– Нет, если останется один, то не отойдет. Он ослеп, меня спасая. Я не могу его бросить. Да даже если бы и не так, все равно не смогла бы. Выживем, много тех, кому еще труднее.
– Ой, девонька, какой груз на себя взваливаешь.
Мы выехали с Федей рано поутру на следующий день. Федька послушно сидел передо мной, а в поводу шла вторая лошадь. Правда, ее загрузили так, что для заводной она уже никак не годилась. Напрашивался хоть проводить Живач, но я отказалась, надо привыкать все делать самой, теперь помощи ждать неоткуда.
Я опоздала где‑то на день…
Как и ожидала, в Терешкине Вятича не было. Проштрафившийся охранник только разводил руками:
– Не знаю, как и утек‑то. Мужик тута ночевал вроде, с ним, наверное…
– Вроде! Наверное! Я о чем просила? Не спускать глаз ни днем, ни ночью. Где его теперь искать?
– А ты чего дите‑то привезла?
– Тебя не спросила! – от души огрызнулась я. Ну что за придурок, трудно было недельку посторожить, что ли? – Откуда хоть мужик тот?
– Не знаю…
В Терешкине никто не видел, в какую сторону они пошли, потому как вышли до рассвета, а дороги не просто в четыре, а в целых пять сторон. Вернее, четыре вполне приличные для тринадцатого века, не особо проезжие, но на ощупь искать не надо, а пятая почти лесная.
Я задумалась. Вопрос стоял как у Остапа Бендера с Кисой Воробьяниновым: за каким зайцем погнаться. Мужик был с телегой, потому увезти Вятича могли довольно далеко. Хотя, рассказывали, что телега разбитая, а кобыла едва живая, но он мог потом просто пересесть на другую. И все равно Вятич фигура приметная, тем более слепой, таких замечают особо. Значит, надо проехать по каждой из дорог, расспросить в двух-трех деревнях по пути, может, видели…
Следующие два дня я с ребенком моталась по этим самым дорогам и весям, приставая ко всем и каждому по поводу слепого мужа. Везде разводили руками. Никто не видел Вятича ни пешим, ни на телеге, ни верхом.

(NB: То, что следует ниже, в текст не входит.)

/-- Occupied slots: those not FREE and one held by a fetch in flight (R118). -/
def slotsInUse (s : State) : Nat :=
  s.slots.toList.countP (fun sl => decide (sl.state ≠ .free)) + (s.fetch.map fun _ => 1).getD 0

end Sys2Proof.Machine
end

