/-- The attempt on the line of a port ends: what follows by the link state (R20, R24, R25, R32). -/
def endAttempt (p : PortId) (e : AttemptEnd) (s : State) : State :=
  let le := s.link p
  match le.attempt with
  | none => s
  | some a0 =>
    let a := a0.finished e
    let s := s.setLink p { le with attempt := some a, lastEnd := some s.time }
    match le.state, e with
    | .training, .fault _ =>
      if retriesRemain le a then startRetryGap p .training a s
      else match le.training with
        | some t => trainingExchangeEnd p t e s
        | none => s
    | .training, .ok _ _ _ =>
      match le.training with
      | some t => trainingExchangeEnd p t e s
      | none => s
    | .running, .fault f => if retriesRemain le a then startRetryGap p .retryWait a s else failedExchange p a f s
    | .running, .ok _ _ _ => okExchange p a e s
    | .stopping, _ =>
      finishStopping p (outcomeOf le a e) (s.setLink p { s.link p with attempt := none })
    | _, _ => s

end Sys2Proof.Machine
end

В очередной раз вернувшись к началу пути, то есть в Терешкино, я сидела, размышляя, что делать дальше. Хозяйка избы, что когда‑то приютила нас с умиравшим мужем, подошла предложить, чтобы пока оставила хоть Федю.
– После приедешь и заберешь. Не бойся, не обидим.
Я вдруг рассмеялась:
– А пока буду ездить забирать, Вятич снова удерет.

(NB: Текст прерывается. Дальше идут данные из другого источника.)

-- ==== Sys2Proof/Machine/Step.lean ====
section
/-! DEFINITION. One step of the A832: the command at the front of the queue is carried out, and an empty queue lets one tick
of device time pass. -/

namespace Sys2Proof.Machine

/-- One tick of device time (R173): the count rises by one and wraps. DESIGN CHOICE: it is what an empty queue gives
(assumption 1). -/
def tick (s : State) : State := { s with time := s.time + 1 }

/-- The step of the machine. -/
def step (s : State) : Host.Outcome State Fault Refusal :=
  match s.pending with
  | [] => .next (tick s)
  | c :: rest => exec c { s with pending := rest }

/-- The state with a command put at the front of its queue. -/
def State.withCommand (s : State) (c : Instr) : State := { s with pending := c :: s.pending }

/-- The state with the command that a word spells put at the front of its queue; the state unchanged where the word spells
none, as every word of this table does (assumption 17). -/
def State.withFetchWord (s : State) (nbits w : Nat) : State :=
  match decodeTableWord nbits w with
  | some c => s.withCommand c
  | none => s

end Sys2Proof.Machine
end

Добродушная Матрена тоже рассмеялась:
– И то правда. А чего бегает‑то?
– Обузой быть не хочет.
– И это правда… Как жить‑то будешь, коли найдешь?
– Пока не знаю, надо сначала найти.
– Я гляжу, вы не из простых. Чего тут оказались?
– А ты не помнишь, как с озера привезли? Куда дальше ехать было?
– Помню. Нас тогда соседи ой как ругали, мол, мертвяка на свою лавку пустили, как теперь сами спать станете? А у нас после того дите вон зародилось…
– Поздравляю.
– Чего?
– Рада, говорю за вас.
– А… чудная ты.
– Не там ударение ставишь, не чуднАя, а чУдная.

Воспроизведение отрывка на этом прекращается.